You heard the last bit in today’s gospel lesson and then the story of the watchful slaves.  In every Bible I own that has headings, the text is broken into the Do Not Worry with the Where your treasure is, there your heart will be also – and the watchful slaves is a stand-alone story that follows.  I would love to find the notes on how those who put the Lectionary together divided and combined sections. 

Every time I hear the “Where your treasure is, there your heart will be also,” I think of Dumbledore.  I was so surprised when the boys and I were reading the Harry Potter books to find a Scripture quote.  It was in The Deathly Hallows, and it was the inscriptions on a gravestone. 

Today also, we have our piece of the Lord’s Prayer to factor in – Give us this day our daily bread.  Do you see now why I am reading a different part of the Gospel?  Episcopalians, Anglicans, do not talk a lot about Divine Providence per se.  Calvinists (Presbyterians) and Lutherans have a lot more developed and formal theology about Divine Providence.  The idea found in the reading I read – the idea that God will provide for our true needs.  As Anglicans, we have a core belief in Divine Providence – we have it is out prayers all the time “O God our times are in your hand,” “O God you have so consecrated the covenant of marriage…send your blessing” & Pg 840, #9 For the Harvest. 

In this prayer: “give us this day our daily bread” – there are different interpretations:
Give us each day what we need for sustenance – Providence - Lukan
Give us today tomorrow’s bread – Eschatalogical – Matthew
One is physical – like the feeding of the 5000, one is spiritual – Man Cannot live by bread alone. 

We all know there are differences between what we want and what we need – I have this conversation every year at this time with my children about school clothes and school supplies.  Give us this bread is asking for our needs to be met – not necessarily our desires.  We have other places when we pray for those to be sorted out, “Almighty God to you all hearts are open all desires known” is Cranmer’s way for us to corporately ask God to help us sort out need from desire, to help us bring order to the chaos.

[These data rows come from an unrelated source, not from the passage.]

-- ==== Sys2Proof/WellFormed.lean ====
section
/-! DEFINITION. Which commands are well formed: their operands lie in the ranges that the interfaces give them (R86, R87,
R107, R110, R111, R141, R196). A body value of a service command may be any byte: the command itself refuses a value out
of range with RANGE (R187), so such a value is no defect of the command. -/
namespace Sys2Proof

/-- The byte-enable set and the data fit the kind of the request: none for a READ, and for a WRITE 1 to 64 bytes and as
many data bytes (R86). -/
def requestBytesWf (req : HostRequest) : Bool :=
  match req.kind with
  | .read => req.be == 0 && req.data.isEmpty
  | .write => req.be != 0 && req.data.length == Machine.enabledCount req.be

/-- A host request names an aligned line and its bytes fit its kind (R86). -/
def requestWf (req : HostRequest) : Bool :=
  req.addr.toNat % 64 == 0 && requestBytesWf req

/-- A memory response carries the 64 bytes of a line or none (R87). -/
def responseDataWf (data : List Byte) : Bool :=
  data.length == 0 || data.length == 64

/-- A delivery on the mirror link: a frame of the length its header gives, or an oversize header (R107, R141). -/
def linkDeliveryWf : Delivery → Bool
  | .frame bs =>
    let n := Machine.ofBE [bs.getD 4 0, bs.getD 5 0]
    decide (n ≤ 261) && bs.length == 8 + n
  | .oversize h => h.length == 6 && decide (261 < Machine.ofBE [h.getD 4 0, h.getD 5 0])

/-- A delivery on the service line: a frame of the length its header gives, or an oversize header (R141, R186). -/
def serviceDeliveryWf : Delivery → Bool
  | .frame bs => decide ((bs.getD 1 0).toNat ≤ 40) && bs.length == 4 + (bs.getD 1 0).toNat
  | .oversize h => h.length == 2 && decide (40 < (h.getD 1 0).toNat)

/-- The form `other` stands for scope bytes above 2 alone (R196). -/
def scopeWf : ResyncScope → Bool
  | .other b => decide (2 < b.toNat)
  | .pages _ _ => true
  | .region _ => true
  | .all => true

/-- A well-formed command. -/
def Instr.wf (i : Instr) : Bool :=
  match i with
  | .powerOnReset => true
  | .boardResetAssert => true
  | .boardResetRelease _ => true
  | .hostRequestTake presented => presented.all requestWf
  | .memorySideGrant => true
  | .memoryResponse _ _ _ data => responseDataWf data
  | .hostResponsePassBack => true
  | .sweepPick => true
  | .chunkReadIssue => true
  | .doneEntryAppend => true
  | .drainNormalEnd => true
  | .holdAsserted => true
  | .holdWithdrawn => true
  | .helloTimerExpiry => true
  | .ackTimerExpiry => true
  | .holdTimerExpiry => true
  | .relinkTimerExpiry => true
  | .drainTimerExpiry => true
  | .characterReceived _ _ => true
  | .frameDiscarded d => linkDeliveryWf d
  | .helloRoleConflict session => decide (session ≠ 0)
  | .welcomeTaken _ _ => true
  | .byeTaken _ _ => true
  | .ackTaken _ _ => true
  | .nakTaken _ _ => true
  | .helloTaken session hello => (Machine.helloDefect session hello).isNone
  | .sequencedFrameTaken _ _ body => (Machine.seqDefect body).isNone
  | .replicaByeTaken _ _ => true
  | .applyFrameStart => true
  | .welcomeAcceptSend => true
  | .linkFrameTransmitStart => true
  | .replyFrameTransmitStart => true
  | .responseTransmitStart => true
  | .transmissionEnd _ => true
  | .divisorTakeEffect _ _ => true
  | .serviceFrameRejected d => serviceDeliveryWf d
  | .serviceFrameDropped => true
  | .status _ => true
  | .readParam _ => true
  | .writeParam _ _ => true
  | .loadRegion _ _ _ _ _ => true
  | .clearRegion _ => true
  | .readRegion _ => true
  | .startFull => true
  | .startClean => true
  | .stopNow => true
  | .stopDrain => true
  | .abort => true
  | .resync scope => scopeWf scope
  | .readException => true
  | .clearOverflow => true
  | .readAlerts => true
  | .ackAlerts _ => true
  | .setAlertMask _ => true
  | .readMarker => true
  | .readCounters _ => true
  | .clearCounters _ => true
  | .setRole _ => true
  | .promote _ => true
  | .softReset => true
  | .softResetComplete => true
  | .lineSampledHigh _ => true
  | .characterBoundary => true
  | .powerOnResetEnd _ => true

end Sys2Proof
end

I sometimes think those with less are better at sorting want from need because they have to be.  However, I wonder if this part of the Lord’s Prayer might also invite us to enter into God’s work of making sure those without daily bread get some.  How can we not only trust in God’s providence but also become God’s hands and feet in providing for those who cannot provide for themselves – be Kingdom-bearers?

The last part to consider is the bread we find here – at the altar – the body of Christ, the bread of heaven.  We approach with empty hands and are fed the bread, which gives not everlasting life, for solace and strength, for pardon and renewal.  Who is missing around this table – who should we be inviting?  How can we be more inviting to provide the bread the world so desperately needs?

Here’s you assignment for this week’s prayer challenge: every single meal – every place you are, give thanks and ask God to order your wants and needs for that day.  Let me know how that goes for you – I love swapping stories and hearing about God’s voice in your life.  Amen.